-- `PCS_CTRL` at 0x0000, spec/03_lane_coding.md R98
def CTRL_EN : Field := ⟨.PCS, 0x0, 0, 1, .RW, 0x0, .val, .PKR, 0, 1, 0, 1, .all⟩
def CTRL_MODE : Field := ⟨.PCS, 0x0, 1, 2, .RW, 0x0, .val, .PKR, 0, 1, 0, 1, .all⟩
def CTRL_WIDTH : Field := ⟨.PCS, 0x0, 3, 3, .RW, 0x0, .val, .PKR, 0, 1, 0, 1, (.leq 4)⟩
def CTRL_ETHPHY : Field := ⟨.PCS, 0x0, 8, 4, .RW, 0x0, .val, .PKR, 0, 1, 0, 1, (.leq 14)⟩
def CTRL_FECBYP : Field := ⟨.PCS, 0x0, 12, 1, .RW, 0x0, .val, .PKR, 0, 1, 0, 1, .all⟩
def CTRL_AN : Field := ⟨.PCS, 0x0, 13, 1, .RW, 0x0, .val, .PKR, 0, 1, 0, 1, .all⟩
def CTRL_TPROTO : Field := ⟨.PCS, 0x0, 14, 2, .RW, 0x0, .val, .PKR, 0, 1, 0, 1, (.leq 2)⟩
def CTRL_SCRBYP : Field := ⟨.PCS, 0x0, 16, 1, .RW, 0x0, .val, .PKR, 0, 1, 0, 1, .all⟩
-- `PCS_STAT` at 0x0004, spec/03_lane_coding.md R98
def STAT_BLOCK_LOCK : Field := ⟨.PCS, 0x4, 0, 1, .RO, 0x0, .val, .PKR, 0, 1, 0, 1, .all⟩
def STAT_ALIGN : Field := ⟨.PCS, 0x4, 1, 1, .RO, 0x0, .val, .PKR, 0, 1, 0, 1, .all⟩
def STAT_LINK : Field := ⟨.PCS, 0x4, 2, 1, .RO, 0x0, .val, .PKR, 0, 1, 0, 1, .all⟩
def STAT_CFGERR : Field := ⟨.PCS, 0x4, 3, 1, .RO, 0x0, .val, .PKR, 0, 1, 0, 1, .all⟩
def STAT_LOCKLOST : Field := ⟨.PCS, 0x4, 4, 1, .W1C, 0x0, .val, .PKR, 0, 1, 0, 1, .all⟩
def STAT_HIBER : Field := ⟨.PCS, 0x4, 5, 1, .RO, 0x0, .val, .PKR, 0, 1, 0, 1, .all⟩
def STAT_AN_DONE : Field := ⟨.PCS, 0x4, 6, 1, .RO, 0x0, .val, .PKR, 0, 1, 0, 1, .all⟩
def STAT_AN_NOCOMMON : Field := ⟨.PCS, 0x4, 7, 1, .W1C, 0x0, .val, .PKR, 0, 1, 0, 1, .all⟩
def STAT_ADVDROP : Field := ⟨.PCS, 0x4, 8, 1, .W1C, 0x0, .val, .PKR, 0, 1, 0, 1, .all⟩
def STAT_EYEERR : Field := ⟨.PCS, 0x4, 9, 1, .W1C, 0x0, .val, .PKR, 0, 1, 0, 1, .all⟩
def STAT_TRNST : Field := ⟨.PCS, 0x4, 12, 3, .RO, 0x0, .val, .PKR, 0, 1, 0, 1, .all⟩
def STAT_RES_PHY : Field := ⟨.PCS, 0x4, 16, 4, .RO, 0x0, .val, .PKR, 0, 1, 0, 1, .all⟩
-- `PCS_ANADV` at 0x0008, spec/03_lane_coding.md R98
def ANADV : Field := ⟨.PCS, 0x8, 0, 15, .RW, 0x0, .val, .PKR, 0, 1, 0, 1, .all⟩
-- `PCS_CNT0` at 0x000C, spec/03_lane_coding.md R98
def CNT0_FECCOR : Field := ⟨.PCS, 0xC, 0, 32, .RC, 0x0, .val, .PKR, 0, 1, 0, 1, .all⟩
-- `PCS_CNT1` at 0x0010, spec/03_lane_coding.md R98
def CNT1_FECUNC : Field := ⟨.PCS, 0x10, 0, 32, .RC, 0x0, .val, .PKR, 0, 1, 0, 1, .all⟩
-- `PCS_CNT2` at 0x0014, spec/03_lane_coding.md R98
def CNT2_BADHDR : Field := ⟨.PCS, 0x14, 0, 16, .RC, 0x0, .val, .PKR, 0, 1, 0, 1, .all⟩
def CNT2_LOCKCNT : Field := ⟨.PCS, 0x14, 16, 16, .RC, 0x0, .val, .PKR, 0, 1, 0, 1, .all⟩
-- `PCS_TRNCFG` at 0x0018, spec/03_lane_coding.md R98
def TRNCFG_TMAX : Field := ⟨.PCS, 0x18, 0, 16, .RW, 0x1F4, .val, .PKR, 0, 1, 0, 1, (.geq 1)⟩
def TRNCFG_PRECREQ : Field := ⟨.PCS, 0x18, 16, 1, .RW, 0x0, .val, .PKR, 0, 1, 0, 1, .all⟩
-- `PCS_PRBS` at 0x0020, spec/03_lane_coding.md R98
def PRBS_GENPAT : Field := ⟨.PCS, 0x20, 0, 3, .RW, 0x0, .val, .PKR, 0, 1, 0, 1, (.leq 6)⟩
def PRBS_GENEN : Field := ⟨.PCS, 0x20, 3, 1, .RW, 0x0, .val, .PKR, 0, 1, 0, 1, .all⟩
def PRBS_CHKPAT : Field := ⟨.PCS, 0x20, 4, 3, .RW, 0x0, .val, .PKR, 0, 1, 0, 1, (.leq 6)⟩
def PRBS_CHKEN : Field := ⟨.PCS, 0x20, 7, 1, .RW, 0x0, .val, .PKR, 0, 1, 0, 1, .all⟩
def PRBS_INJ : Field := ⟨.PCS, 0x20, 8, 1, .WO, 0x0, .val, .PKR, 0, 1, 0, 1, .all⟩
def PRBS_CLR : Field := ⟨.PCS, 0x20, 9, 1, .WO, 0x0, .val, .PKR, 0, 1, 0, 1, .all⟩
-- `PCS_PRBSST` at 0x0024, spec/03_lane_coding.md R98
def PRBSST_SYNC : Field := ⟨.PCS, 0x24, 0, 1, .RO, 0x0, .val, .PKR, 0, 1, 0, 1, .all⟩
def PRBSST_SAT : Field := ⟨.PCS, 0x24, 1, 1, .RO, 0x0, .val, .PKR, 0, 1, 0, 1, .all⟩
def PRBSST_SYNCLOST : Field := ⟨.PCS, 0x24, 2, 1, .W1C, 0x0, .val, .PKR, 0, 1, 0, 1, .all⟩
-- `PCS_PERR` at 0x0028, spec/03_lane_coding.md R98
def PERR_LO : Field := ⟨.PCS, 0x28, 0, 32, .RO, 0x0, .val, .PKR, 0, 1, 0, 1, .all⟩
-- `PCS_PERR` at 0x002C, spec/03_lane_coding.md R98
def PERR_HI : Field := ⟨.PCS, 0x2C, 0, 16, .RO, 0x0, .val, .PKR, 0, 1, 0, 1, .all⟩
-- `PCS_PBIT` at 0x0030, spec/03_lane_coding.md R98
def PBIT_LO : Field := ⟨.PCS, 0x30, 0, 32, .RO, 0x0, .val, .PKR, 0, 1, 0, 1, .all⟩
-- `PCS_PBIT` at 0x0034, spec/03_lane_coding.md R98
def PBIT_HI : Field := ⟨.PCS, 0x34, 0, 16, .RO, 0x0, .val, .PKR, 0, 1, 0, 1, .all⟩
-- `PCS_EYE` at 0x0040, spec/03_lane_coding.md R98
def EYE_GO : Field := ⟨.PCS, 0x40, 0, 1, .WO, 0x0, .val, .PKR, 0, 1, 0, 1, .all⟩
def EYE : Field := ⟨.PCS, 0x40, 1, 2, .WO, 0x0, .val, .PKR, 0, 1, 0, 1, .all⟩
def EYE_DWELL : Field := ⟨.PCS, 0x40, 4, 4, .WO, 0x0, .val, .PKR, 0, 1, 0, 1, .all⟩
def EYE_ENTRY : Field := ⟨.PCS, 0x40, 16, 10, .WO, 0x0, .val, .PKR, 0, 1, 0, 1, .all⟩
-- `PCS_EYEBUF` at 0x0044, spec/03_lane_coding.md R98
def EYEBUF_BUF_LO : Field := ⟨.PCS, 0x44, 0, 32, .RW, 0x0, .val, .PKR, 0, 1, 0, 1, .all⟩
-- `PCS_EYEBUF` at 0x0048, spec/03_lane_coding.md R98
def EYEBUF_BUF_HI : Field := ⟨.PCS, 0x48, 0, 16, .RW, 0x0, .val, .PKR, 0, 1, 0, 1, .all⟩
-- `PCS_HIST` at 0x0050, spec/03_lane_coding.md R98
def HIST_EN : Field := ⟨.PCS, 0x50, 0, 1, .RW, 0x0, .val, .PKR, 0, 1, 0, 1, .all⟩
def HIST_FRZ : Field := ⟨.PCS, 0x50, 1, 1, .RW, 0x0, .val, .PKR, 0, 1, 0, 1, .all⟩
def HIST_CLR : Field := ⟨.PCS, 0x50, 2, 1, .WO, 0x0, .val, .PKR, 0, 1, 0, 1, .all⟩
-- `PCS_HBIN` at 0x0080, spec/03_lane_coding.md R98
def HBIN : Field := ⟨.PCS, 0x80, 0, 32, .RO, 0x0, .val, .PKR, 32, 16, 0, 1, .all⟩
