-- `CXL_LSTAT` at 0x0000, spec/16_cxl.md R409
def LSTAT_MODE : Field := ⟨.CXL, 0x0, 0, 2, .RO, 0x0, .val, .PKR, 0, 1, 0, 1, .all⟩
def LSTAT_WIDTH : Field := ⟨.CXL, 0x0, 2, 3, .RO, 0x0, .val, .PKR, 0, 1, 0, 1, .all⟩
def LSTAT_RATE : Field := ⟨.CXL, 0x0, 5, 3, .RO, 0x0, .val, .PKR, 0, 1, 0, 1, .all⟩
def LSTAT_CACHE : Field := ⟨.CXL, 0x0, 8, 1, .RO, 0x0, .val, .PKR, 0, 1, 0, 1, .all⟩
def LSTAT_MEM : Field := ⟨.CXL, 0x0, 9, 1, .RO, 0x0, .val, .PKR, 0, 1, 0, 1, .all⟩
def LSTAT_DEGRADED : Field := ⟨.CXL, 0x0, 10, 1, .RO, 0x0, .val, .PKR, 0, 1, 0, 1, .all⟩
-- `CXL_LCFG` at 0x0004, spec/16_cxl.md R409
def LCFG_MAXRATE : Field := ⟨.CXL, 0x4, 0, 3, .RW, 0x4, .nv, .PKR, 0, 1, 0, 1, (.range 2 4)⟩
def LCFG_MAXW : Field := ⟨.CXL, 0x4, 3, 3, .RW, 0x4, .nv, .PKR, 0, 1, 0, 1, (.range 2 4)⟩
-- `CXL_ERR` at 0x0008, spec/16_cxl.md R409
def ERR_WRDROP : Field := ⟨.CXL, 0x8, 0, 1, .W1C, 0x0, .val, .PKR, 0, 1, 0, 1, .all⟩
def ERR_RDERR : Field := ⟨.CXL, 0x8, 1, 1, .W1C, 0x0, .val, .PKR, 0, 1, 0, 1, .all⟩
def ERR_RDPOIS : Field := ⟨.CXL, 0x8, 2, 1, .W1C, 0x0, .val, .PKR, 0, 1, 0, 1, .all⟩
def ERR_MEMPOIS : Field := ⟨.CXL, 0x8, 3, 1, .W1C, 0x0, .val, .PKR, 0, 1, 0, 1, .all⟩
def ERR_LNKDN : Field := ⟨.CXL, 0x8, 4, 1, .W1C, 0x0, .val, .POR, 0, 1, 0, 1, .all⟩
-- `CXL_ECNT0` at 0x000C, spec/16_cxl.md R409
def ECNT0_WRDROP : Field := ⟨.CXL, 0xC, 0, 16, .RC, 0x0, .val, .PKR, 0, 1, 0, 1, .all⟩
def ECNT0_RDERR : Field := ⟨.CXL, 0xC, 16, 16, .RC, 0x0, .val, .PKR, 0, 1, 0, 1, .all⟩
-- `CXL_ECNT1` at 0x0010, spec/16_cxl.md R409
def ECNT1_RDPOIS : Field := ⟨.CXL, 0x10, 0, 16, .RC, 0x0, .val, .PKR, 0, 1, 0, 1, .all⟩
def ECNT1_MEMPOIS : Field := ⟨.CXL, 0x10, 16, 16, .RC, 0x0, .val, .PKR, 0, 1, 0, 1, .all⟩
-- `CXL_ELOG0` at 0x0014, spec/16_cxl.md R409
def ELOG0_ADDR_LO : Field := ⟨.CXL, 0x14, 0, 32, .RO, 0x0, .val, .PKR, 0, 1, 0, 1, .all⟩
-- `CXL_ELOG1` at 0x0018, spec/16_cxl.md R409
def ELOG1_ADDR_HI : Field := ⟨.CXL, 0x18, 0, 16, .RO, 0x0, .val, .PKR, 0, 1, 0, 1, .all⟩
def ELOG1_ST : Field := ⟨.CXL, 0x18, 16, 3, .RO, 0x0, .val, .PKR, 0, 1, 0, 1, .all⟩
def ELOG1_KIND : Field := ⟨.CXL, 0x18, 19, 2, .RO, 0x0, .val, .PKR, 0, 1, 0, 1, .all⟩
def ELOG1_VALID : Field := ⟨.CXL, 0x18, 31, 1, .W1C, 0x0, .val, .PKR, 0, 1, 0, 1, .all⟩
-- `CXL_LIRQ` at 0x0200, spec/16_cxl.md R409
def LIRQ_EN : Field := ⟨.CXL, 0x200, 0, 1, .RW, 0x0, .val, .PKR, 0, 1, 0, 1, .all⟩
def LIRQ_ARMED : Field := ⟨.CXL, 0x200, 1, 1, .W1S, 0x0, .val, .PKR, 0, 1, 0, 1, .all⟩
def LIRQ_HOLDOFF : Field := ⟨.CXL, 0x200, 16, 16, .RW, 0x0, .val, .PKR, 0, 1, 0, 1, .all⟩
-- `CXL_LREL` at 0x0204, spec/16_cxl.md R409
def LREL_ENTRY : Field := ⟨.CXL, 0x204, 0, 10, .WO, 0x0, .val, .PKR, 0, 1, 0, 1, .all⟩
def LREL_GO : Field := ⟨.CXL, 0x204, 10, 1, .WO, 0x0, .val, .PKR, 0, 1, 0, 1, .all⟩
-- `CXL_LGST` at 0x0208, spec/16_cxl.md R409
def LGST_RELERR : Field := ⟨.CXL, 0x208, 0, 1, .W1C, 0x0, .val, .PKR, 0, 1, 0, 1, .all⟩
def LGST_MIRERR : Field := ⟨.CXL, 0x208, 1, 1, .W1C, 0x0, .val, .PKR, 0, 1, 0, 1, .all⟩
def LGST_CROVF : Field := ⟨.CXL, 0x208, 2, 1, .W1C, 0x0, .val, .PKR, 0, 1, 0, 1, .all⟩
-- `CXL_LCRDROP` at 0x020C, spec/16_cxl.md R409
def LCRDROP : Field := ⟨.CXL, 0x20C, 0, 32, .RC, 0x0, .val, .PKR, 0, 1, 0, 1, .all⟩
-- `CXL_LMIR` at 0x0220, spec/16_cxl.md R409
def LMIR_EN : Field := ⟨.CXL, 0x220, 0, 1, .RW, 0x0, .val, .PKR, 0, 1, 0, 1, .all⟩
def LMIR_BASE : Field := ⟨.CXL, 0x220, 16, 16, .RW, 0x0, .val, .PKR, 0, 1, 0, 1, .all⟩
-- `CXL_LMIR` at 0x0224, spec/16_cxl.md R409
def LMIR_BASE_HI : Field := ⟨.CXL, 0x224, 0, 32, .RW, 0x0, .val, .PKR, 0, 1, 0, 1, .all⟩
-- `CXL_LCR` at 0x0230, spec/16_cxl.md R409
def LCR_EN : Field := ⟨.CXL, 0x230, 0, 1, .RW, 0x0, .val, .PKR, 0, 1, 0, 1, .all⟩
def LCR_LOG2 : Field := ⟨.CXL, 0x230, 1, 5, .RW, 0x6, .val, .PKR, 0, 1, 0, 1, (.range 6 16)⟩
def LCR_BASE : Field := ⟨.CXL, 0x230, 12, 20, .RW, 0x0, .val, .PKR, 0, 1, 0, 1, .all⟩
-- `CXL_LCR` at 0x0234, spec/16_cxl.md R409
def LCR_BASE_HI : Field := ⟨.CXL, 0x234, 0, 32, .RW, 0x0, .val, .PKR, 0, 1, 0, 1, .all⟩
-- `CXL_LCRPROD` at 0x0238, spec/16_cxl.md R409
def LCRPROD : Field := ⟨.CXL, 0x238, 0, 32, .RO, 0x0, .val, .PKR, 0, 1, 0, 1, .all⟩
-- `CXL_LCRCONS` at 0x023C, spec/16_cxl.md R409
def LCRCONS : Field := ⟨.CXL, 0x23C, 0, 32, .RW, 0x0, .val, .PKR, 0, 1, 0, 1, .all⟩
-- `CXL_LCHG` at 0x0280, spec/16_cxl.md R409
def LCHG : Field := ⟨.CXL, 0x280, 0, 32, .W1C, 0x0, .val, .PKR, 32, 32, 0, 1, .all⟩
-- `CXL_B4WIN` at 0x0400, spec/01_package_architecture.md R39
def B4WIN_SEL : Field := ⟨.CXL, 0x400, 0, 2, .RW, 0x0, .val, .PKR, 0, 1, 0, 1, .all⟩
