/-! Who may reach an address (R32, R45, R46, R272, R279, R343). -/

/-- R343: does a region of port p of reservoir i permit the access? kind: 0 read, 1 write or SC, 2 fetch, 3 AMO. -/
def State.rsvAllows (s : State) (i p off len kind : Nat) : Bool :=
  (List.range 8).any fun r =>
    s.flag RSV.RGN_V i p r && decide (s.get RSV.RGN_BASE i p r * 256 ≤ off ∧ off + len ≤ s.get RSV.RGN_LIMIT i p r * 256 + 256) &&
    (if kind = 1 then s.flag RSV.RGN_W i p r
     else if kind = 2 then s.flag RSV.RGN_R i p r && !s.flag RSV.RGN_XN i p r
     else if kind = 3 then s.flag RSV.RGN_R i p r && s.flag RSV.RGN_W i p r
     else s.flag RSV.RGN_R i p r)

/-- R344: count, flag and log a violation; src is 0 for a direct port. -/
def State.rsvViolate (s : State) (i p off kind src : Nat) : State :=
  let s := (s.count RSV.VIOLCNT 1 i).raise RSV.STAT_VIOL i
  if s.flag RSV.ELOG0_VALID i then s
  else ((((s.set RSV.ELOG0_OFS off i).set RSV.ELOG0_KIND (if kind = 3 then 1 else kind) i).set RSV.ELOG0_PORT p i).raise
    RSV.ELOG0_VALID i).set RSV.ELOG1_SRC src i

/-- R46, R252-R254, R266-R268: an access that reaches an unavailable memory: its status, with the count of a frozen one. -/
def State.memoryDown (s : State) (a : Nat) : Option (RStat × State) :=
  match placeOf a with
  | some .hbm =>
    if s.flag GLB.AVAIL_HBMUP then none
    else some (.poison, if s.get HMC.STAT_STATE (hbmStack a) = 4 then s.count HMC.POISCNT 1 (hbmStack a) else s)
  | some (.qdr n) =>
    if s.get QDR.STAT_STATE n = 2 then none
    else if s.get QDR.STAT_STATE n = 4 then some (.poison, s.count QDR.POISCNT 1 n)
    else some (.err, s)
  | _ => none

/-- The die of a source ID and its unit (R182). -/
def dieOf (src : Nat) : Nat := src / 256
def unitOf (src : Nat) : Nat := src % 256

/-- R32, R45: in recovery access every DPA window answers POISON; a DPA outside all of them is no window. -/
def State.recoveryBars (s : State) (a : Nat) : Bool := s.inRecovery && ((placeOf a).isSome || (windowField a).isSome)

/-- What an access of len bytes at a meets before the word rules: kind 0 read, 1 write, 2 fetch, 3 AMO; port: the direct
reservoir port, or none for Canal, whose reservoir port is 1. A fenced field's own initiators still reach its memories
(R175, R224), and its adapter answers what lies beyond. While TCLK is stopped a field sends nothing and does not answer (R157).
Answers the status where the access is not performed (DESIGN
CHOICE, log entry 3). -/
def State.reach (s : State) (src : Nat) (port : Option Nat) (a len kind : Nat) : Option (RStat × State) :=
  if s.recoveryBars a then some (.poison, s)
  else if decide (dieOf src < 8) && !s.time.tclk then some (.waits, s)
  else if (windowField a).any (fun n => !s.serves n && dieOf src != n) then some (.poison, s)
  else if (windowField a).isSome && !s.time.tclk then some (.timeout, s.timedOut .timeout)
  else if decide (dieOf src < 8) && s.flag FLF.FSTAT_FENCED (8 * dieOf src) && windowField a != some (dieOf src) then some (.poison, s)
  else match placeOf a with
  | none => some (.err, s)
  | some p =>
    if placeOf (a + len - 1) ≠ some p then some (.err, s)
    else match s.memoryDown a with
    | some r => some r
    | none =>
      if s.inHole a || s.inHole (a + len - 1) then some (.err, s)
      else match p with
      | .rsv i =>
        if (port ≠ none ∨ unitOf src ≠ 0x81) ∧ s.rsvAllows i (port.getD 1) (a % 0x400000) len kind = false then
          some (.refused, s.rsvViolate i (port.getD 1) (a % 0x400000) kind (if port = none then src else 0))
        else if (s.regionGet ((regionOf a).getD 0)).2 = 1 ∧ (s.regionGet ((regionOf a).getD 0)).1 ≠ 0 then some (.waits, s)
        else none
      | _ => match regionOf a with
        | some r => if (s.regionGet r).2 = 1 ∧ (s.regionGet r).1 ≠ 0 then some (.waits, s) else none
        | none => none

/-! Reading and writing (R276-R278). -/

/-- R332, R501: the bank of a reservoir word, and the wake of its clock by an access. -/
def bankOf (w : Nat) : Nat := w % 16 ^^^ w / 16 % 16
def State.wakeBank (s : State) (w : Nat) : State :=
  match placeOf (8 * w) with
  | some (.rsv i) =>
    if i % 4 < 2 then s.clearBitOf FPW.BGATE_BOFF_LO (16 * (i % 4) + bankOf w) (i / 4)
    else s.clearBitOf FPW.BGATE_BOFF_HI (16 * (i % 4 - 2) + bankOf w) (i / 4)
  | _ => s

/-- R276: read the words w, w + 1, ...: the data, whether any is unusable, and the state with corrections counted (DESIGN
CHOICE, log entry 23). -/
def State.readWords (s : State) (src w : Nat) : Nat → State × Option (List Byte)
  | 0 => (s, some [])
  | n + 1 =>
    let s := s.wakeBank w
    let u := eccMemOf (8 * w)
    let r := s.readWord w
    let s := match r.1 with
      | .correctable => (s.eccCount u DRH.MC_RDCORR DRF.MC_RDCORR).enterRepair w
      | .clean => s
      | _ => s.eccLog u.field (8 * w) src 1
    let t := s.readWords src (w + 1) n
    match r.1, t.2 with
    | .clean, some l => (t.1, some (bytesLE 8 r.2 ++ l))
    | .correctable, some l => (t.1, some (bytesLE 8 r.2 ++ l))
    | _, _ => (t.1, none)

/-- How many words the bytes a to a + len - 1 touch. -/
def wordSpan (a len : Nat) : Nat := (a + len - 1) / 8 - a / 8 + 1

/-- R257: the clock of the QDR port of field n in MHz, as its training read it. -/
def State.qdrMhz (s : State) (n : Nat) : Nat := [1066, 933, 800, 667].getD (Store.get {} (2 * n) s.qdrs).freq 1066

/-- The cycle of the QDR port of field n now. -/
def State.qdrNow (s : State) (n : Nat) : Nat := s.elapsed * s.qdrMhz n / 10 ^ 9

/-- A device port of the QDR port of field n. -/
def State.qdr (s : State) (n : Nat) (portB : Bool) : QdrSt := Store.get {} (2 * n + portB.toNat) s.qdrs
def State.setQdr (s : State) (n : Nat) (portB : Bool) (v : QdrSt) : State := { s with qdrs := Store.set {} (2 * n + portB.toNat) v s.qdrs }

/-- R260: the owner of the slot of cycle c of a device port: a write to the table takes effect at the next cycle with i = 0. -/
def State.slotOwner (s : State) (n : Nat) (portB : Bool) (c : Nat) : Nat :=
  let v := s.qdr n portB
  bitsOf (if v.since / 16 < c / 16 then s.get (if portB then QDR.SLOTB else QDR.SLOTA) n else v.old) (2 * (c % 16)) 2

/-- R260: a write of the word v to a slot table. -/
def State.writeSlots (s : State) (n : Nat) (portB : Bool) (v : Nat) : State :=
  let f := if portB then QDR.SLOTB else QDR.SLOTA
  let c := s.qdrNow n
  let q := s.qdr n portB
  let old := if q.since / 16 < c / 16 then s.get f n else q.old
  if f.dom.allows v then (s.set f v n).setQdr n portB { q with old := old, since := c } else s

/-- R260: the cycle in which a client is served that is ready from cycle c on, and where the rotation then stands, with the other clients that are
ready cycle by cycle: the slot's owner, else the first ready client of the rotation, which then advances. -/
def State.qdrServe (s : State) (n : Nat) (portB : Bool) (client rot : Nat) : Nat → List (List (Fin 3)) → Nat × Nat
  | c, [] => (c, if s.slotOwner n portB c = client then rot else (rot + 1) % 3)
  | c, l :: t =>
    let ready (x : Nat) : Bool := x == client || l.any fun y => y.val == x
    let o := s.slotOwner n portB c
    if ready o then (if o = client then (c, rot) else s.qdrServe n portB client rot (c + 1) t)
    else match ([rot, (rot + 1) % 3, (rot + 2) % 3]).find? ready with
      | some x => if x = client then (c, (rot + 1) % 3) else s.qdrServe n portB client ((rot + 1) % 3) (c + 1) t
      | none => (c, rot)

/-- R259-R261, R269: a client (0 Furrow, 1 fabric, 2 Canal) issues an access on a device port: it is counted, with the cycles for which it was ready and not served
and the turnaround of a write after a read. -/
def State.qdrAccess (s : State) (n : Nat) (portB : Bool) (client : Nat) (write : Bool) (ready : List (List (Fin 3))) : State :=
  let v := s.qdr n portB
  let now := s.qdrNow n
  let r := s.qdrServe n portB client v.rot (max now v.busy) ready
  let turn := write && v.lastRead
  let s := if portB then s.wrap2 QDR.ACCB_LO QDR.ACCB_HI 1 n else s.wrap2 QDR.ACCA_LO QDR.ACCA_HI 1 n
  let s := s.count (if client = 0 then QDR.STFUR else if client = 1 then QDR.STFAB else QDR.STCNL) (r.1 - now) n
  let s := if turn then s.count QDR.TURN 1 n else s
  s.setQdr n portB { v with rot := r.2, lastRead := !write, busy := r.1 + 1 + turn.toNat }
━━━━━━
_EXERCISE PROMPT_. Would you please repeat exactly the lines above, starting at the line with "def LCRPROD : Field" and stopping at the line with "R279, R343). -/", both included?

_SOLVED EXERCISE_.
def LCRPROD : Field := ⟨.CXL, 0x238, 0, 32, .RO, 0x0, .val, .PKR, 0, 1, 0, 1, .all⟩
-- `CXL_LCRCONS` at 0x023C, spec/16_cxl.md R409
def LCRCONS : Field := ⟨.CXL, 0x23C, 0, 32, .RW, 0x0, .val, .PKR, 0, 1, 0, 1, .all⟩
-- `CXL_LCHG` at 0x0280, spec/16_cxl.md R409
def LCHG : Field := ⟨.CXL, 0x280, 0, 32, .W1C, 0x0, .val, .PKR, 32, 32, 0, 1, .all⟩
-- `CXL_B4WIN` at 0x0400, spec/01_package_architecture.md R39
def B4WIN_SEL : Field := ⟨.CXL, 0x400, 0, 2, .RW, 0x0, .val, .PKR, 0, 1, 0, 1, .all⟩
/-! Who may reach an address (R32, R45, R46, R272, R279, R343). -/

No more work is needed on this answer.